What to do:
The records sit below. Return every line in them that holds the word "Tests".

Task data:
-- ==== Sys2Proof/Tests/Slice0.lean ====
section
/-! SUPPORT. Sys2Proof/Tests/Slice0.lean: the author's own tests: ill-formed commands that WellFormed refuses, values that the spec works
out, and for every statement with hypotheses a state and operands that meet them. -/

set_option linter.unusedVariables false
set_option maxRecDepth 20000
set_option Elab.async false

open Sys2Proof Sys2Proof.Machine

namespace Sys2Proof.Tests

/-! ## WellFormed refuses. -/

theorem test_wf_refuses_isInitiator : Instr.wf (.registerWrite 11 0 0 0) = false := by decide

theorem test_wf_refuses_below_two21 : Instr.wf (.registerWrite 0 (2 ^ 21) 0 0) = false := by decide

theorem test_wf_refuses_below_two32 : Instr.wf (.registerWrite 0 0 (2 ^ 32) 0) = false := by decide

theorem test_wf_refuses_eq_1_or_eq_2_or_eq_4 : Instr.wf (.unassignedAccess 0 0 3 false) = false := by decide

theorem test_wf_refuses_isPath : Instr.wf (.cellError (2 ^ 16) 0 false false) = false := by decide

theorem test_wf_refuses_below_two31 : Instr.wf (.cellError 0 (2 ^ 31) false false) = false := by decide

theorem test_wf_refuses_isPort : Instr.wf (.substitutionComplete 64 false) = false := by decide

theorem test_wf_refuses_isRegion : Instr.wf (.paceWindowEnd 10 0 0) = false := by decide

theorem test_wf_refuses_optBelow_256 : Instr.wf (.governorPeriodEnd (some 256)) = false := by decide

theorem test_wf_refuses_below_two16 : Instr.wf (.governorSettleEnd (2 ^ 16) false) = false := by decide

theorem test_wf_refuses_isDomain_first : Instr.wf (.clockLoss (15, 0)) = false := by decide

theorem test_wf_refuses_below_two20 : Instr.wf (.frameCommit (2 ^ 20)) = false := by decide

theorem test_wf_refuses_below_64 : Instr.wf (.spareSelfTest 1 64 false) = false := by decide

theorem test_wf_refuses_areWords : Instr.wf (.linePreambleDetect 0 0 [65536]) = false := by decide

theorem test_wf_refuses_all_areWords_words : Instr.wf (.lineHeaderReceive 0 [(0, [65536])]) = false := by decide

theorem test_wf_refuses_all_below_424 : Instr.wf (.lineFrameDecode 0 [] [424] [0] 0) = false := by decide

theorem test_wf_refuses_length_eq_length : Instr.wf (.lineFrameDecode 0 [] [] [1] 0) = false := by decide

theorem test_wf_refuses_isPort_first : Instr.wf (.laneAligned (64, [])) = false := by decide

theorem test_wf_refuses_areWords_second : Instr.wf (.laneAligned (4, [65536])) = false := by decide

theorem test_wf_refuses_below_two14 : Instr.wf (.reassemblyTimeout 0 (2 ^ 14) 0) = false := by decide

theorem test_wf_refuses_below_256 : Instr.wf (.reassemblyTimeout 0 0 256) = false := by decide

theorem test_wf_refuses_areOctets : Instr.wf (.airFrameReceive 0 [256] false false none (0, 0) 0) = false := by decide

theorem test_wf_refuses_optBelow_16 : Instr.wf (.airFrameReceive 0 [] false false (some 16) (0, 0) 0) = false := by decide

theorem test_wf_refuses_below_4096 : Instr.wf (.descComplete 0 4096 0) = false := by decide

theorem test_wf_refuses_below_16 : Instr.wf (.descComplete 0 0 16) = false := by decide

theorem test_wf_refuses_areCodes : Instr.wf (.casHelloReceive 0 [1024]) = false := by decide

theorem test_wf_refuses_below_two10 : Instr.wf (.casFrameReceive 0 (2 ^ 10) [] 0) = false := by decide

theorem test_wf_refuses_below_18 : Instr.wf (.intakeGrant 18 false) = false := by decide

theorem test_wf_refuses_18_le_and_le_26 : Instr.wf (.menderBatch 27 false) = false := by decide

theorem test_wf_refuses_below_32 : Instr.wf (.classSelect 0 32) = false := by decide

theorem test_wf_refuses_optBelow_two32 : Instr.wf (.classDataAccess (some (2 ^ 32))) = false := by decide

theorem test_wf_refuses_below_8192 : Instr.wf (.nandProgramDone 0 8192 0 false) = false := by decide

theorem test_wf_refuses_below_2048 : Instr.wf (.nandProgramDone 0 0 2048 false) = false := by decide

theorem test_wf_refuses_below_2 : Instr.wf (.channelEvacuate 2) = false := by decide

theorem test_wf_refuses_below_7 : Instr.wf (.modulatorFault 7) = false := by decide

theorem test_wf_refuses_perPhase : Instr.wf (.metrologySample [0, 0] [0, 0, 0] [0, 0, 0] 0) = false := by decide

theorem test_wf_refuses_below_8 : Instr.wf (.cmpFire 8) = false := by decide

theorem test_wf_refuses_below_4 : Instr.wf (.servoSrcChange 4) = false := by decide

theorem test_wf_refuses_isSession : Instr.wf (.sessionOpen 64) = false := by decide

theorem test_wf_refuses_below_two24 : Instr.wf (.sessionDoorbell 0 0 (2 ^ 24)) = false := by decide

theorem test_wf_refuses_isPartner : Instr.wf (.batchClose 4) = false := by decide

theorem test_wf_refuses_below_6 : Instr.wf (.roleBind 0 6 false) = false := by decide

theorem test_wf_refuses_isChannel : Instr.wf (.shuttleGo 32) = false := by decide

theorem test_wf_refuses_lt_72_or_eq_255 : Instr.wf (.shuttleArm 0 72) = false := by decide

theorem test_wf_refuses_1_le_and_le_4 : Instr.wf (.shuttleBusError 5 0 0 false) = false := by decide

theorem test_wf_refuses_below_two36 : Instr.wf (.shuttleBusError 1 0 (2 ^ 36) false) = false := by decide

theorem test_wf_refuses_isEvent : Instr.wf (.eventSet 72) = false := by decide

theorem test_wf_refuses_isTarget : Instr.wf (.intClaim 21 0) = false := by decide

theorem test_wf_refuses_isSource : Instr.wf (.intSwSet 512) = false := by decide

theorem test_wf_refuses_below_512 : Instr.wf (.ndlInfo 512) = false := by decide

theorem test_wf_refuses_below_two25 : Instr.wf (.rcvGo 0 (2 ^ 25) false) = false := by decide

theorem test_wf_refuses_isDomain : Instr.wf (.clockRestored 15) = false := by decide

theorem test_wf_refuses_below_5 : Instr.wf (.uplinkLinkChange 0 false 5 0) = false := by decide

theorem test_wf_refuses_below_17 : Instr.wf (.msixUnmask 17) = false := by decide

/-! ## Values that the spec gives. -/

/-- Worked example of R9: armed at 0 s and 3 s, fired at 5 s, and still past at 2,100 s of a target that has fired only by its latch. -/
theorem test_fired_example : fired 0xFFE00000 0x00300000 = false ∧ fired 0x00100000 0x00300000 = false ∧
  fired 0x00300000 0x00300000 = true := by
  decide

Solution to this exercise:
-- ==== Sys2Proof/Tests/Slice0.lean ====
/-! SUPPORT. Sys2Proof/Tests/Slice0.lean: the author's own tests: ill-formed commands that WellFormed refuses, values that the spec works
namespace Sys2Proof.Tests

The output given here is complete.